注文情報
| 製品名 | カタログ # | 単位 | 価格 | 数量 | お気に入り | |
ARL13B Double Nickaseプラスミド (h) | sc-417325-NIC | 20 µg | $410.00 | |||
ARL13B Double Nickaseプラスミド (h2) | sc-417325-NIC-2 | 20 µg | $410.00 |
ARL13Bは、一次繊毛に豊富に局在する小型のArf様GTPaseをコードしており、一次繊毛の形成、安定性、ならびに繊毛膜のアイデンティティの維持を支えることで、繊毛コンパートメント内におけるシグナル伝達因子の輸送を協調的に制御します。ARL13Bは軸糸(アクソネーム)構造の組織化にも寄与し、Sonic hedgehogシグナル伝達を含む繊毛依存的経路を調節して、発生パターニングや細胞分化プログラムに下流の影響を及ぼします。ARL13Bの破綻は繊毛形成とシグナル伝達を乱し、Joubert症候群などの神経発達障害や、繊毛病(ciliopathy)に関連する表現型とARL13B機能不全を結び付けています。繊毛GTPaseとして、ARL13Bはヒト細胞におけるオルガネラの生合成、膜輸送、経路の区画化を研究するためのマーカーおよび機構的ハブとして広く用いられています。

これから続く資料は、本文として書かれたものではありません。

-- ==== Sys2Proof/Machine/Flags.lean ====
section
/-! DEFINITION. Sets as flags: condition classes, record kinds and groups, and their flag bytes (R5, R12, R197). -/

namespace Sys2Proof.Machine

/-! ### Condition classes -/

/-- The set names no class. -/
def ClassSet.isEmpty (k : ClassSet) : Bool :=
  !(k.high || k.low || k.rate || k.qual || k.stale || k.warn)

/-- The set that names QUAL alone (R54). -/
def ClassSet.qualOnly : ClassSet := { ClassSet.none with qual := true }

/-- The set that names STALE alone (R75). -/
def ClassSet.staleOnly : ClassSet := { ClassSet.none with stale := true }

/-- The set of the three value checks (R57, R58). -/
def ClassSet.ofChecks (high low rate : Bool) : ClassSet :=
  { ClassSet.none with high := high, low := low, rate := rate }

/-- An evaluation is violating when its set of fault classes is not empty (R63). -/
def ClassSet.verdict (k : ClassSet) : Verdict := if k.isEmpty then .clean else .violating

/-- The flag at a bit position, as a number to be summed. -/
def flagAt (b : Bool) (bit : Nat) : Nat := if b then 2 ^ bit else 0

/-- Classes as a flag byte, in the order HIGH, LOW, RATE, QUAL, STALE, WARN from bit 0 (R197). -/
def ClassSet.toNat (k : ClassSet) : Nat :=
  flagAt k.high 0 + flagAt k.low 1 + flagAt k.rate 2 + flagAt k.qual 3 + flagAt k.stale 4 + flagAt k.warn 5

/-- The classes a flag byte names (R197); its upper two bits are judged by R17 before this is used. -/
def ClassSet.ofNat (n : Nat) : ClassSet :=
  ⟨n.testBit 0, n.testBit 1, n.testBit 2, n.testBit 3, n.testBit 4, n.testBit 5⟩

/-! ### Record kinds -/

/-- The ten kinds as flags in R12's order from bit 0 (R197). -/
def KindSet.toNat (k : KindSet) : Nat :=
  flagAt k.fault 0 + flagAt k.recover 1 + flagAt k.warn 2 + flagAt k.trip 3 + flagAt k.rearm 4 + flagAt k.link 5 +
    flagAt k.seq 6 + flagAt k.dup 7 + flagAt k.commit 8 + flagAt k.mode 9

/-- The kinds that ten flags name (R197). -/
def KindSet.ofNat (n : Nat) : KindSet :=
  ⟨n.testBit 0, n.testBit 1, n.testBit 2, n.testBit 3, n.testBit 4, n.testBit 5, n.testBit 6, n.testBit 7, n.testBit 8,
    n.testBit 9⟩

/-- The kind of a record is in the set (R151). -/
def KindSet.has (k : KindSet) : RecordBody → Bool
  | .fault .. => k.fault
  | .recover .. => k.recover
  | .warn .. => k.warn
  | .trip .. => k.trip
  | .rearm .. => k.rearm
  | .linkLost .. => k.link
  | .linkRestored => k.link
  | .seq .. => k.seq
  | .dup .. => k.dup
  | .commit .. => k.commit
  | .mode .. => k.mode

/-! ### Groups -/

/-- The eight groups, ascending. -/
def allGroups : List Grp := List.finRange 8

/-- The 96 table channels, ascending. -/
def allChannels : List Chan := List.finRange 96

/-- A set of groups as a flag byte, groups 0..7 from bit 0 (R197). -/
def groupFlags (v : Vector Bool 8) : Nat := (allGroups.map (fun g => flagAt v[g] g.val)).sum

/-! ### Saturating counts and cycle numbers -/

/-- A count of `k` more on a counter that stays at 65,535 (R21, R178). -/
def saturate (n k : Nat) : Nat := min Config.counterMax (n + k)

/-- Cycle number a is ahead of b (R2). -/
def ahead (a b : CycleNo) : Bool := decide (1 ≤ (a - b).toNat ∧ (a - b).toNat ≤ 32767)

/-- Cycle c has reached target n when n is not ahead of c (R2). -/
def reached (c n : CycleNo) : Bool := !ahead n c

/-- A number saturated into the sample value range (R1). -/
def saturateSample (x : Int) : Sample := BitVec.ofInt 24 (max (-8388608) (min 8388607 x))

/-- The nearest integer to x / 16384, and the one farther from zero where x / 16384 lies halfway between two (R55). -/
def roundGain (x : Int) : Int := x.sign * ((x.natAbs + 8192) / 16384 : Nat)

/-- The conditioned value of a raw value under a channel's gain and offset: exact until the one saturation of the sum (R55). -/
def conditioned (e : ChannelEntry) (raw : Sample) : Sample :=
  saturateSample (roundGain (raw.toInt * e.gain.toInt) + e.offset.toInt)

end Sys2Proof.Machine
end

ARL13B ダブルニカースプラスミド(h)は、human 細胞株における ARL13B 座の高特異性編集のために設計された、対となる2つのプラスミドから構成される。各プラスミドは、Cas9 D10Aニカースと、ARL13B内の対向するDNA鎖を標的とする異なるsgRNAを発現する。対向するDNA鎖上の隣接する部位に誘導されると、2つのニカースはオフセットした一本鎖切断を生成し、これらが組み合わさってずれた二本鎖切断を生じさせる。これにより、両方のガイドによる協調的なオンターゲット活性が必要となる。生じたDNA切断は、細胞内の内在性修復経路、特に非相同末端結合(NHEJ)によって修復され、その結果、ARL13Bの機能を阻害する挿入または欠失が生じる。標的座標における2つのsgRNAの結合を必要とするこの二重ニッキング法は、編集の特異性を高め、標的精度に対するさらなる制御が求められる用途において、CRISPR戦略を補完するものである。
編集された細胞を効率的に同定するために、1つのプラスミドはトランスフェクトされた細胞集団を蛍光可視化するためのGFPをコードし、もう1つのプラスミドは抗生物質選別用のプロマイシン耐性遺伝子を保有しています。これらの機能により、共トランスフェクトされた細胞集団の効率的な濃縮が可能となり、ARL13Bが破壊されたクローンの検証が簡素化されます。
研究用のみ。診断用または治療用ではありません。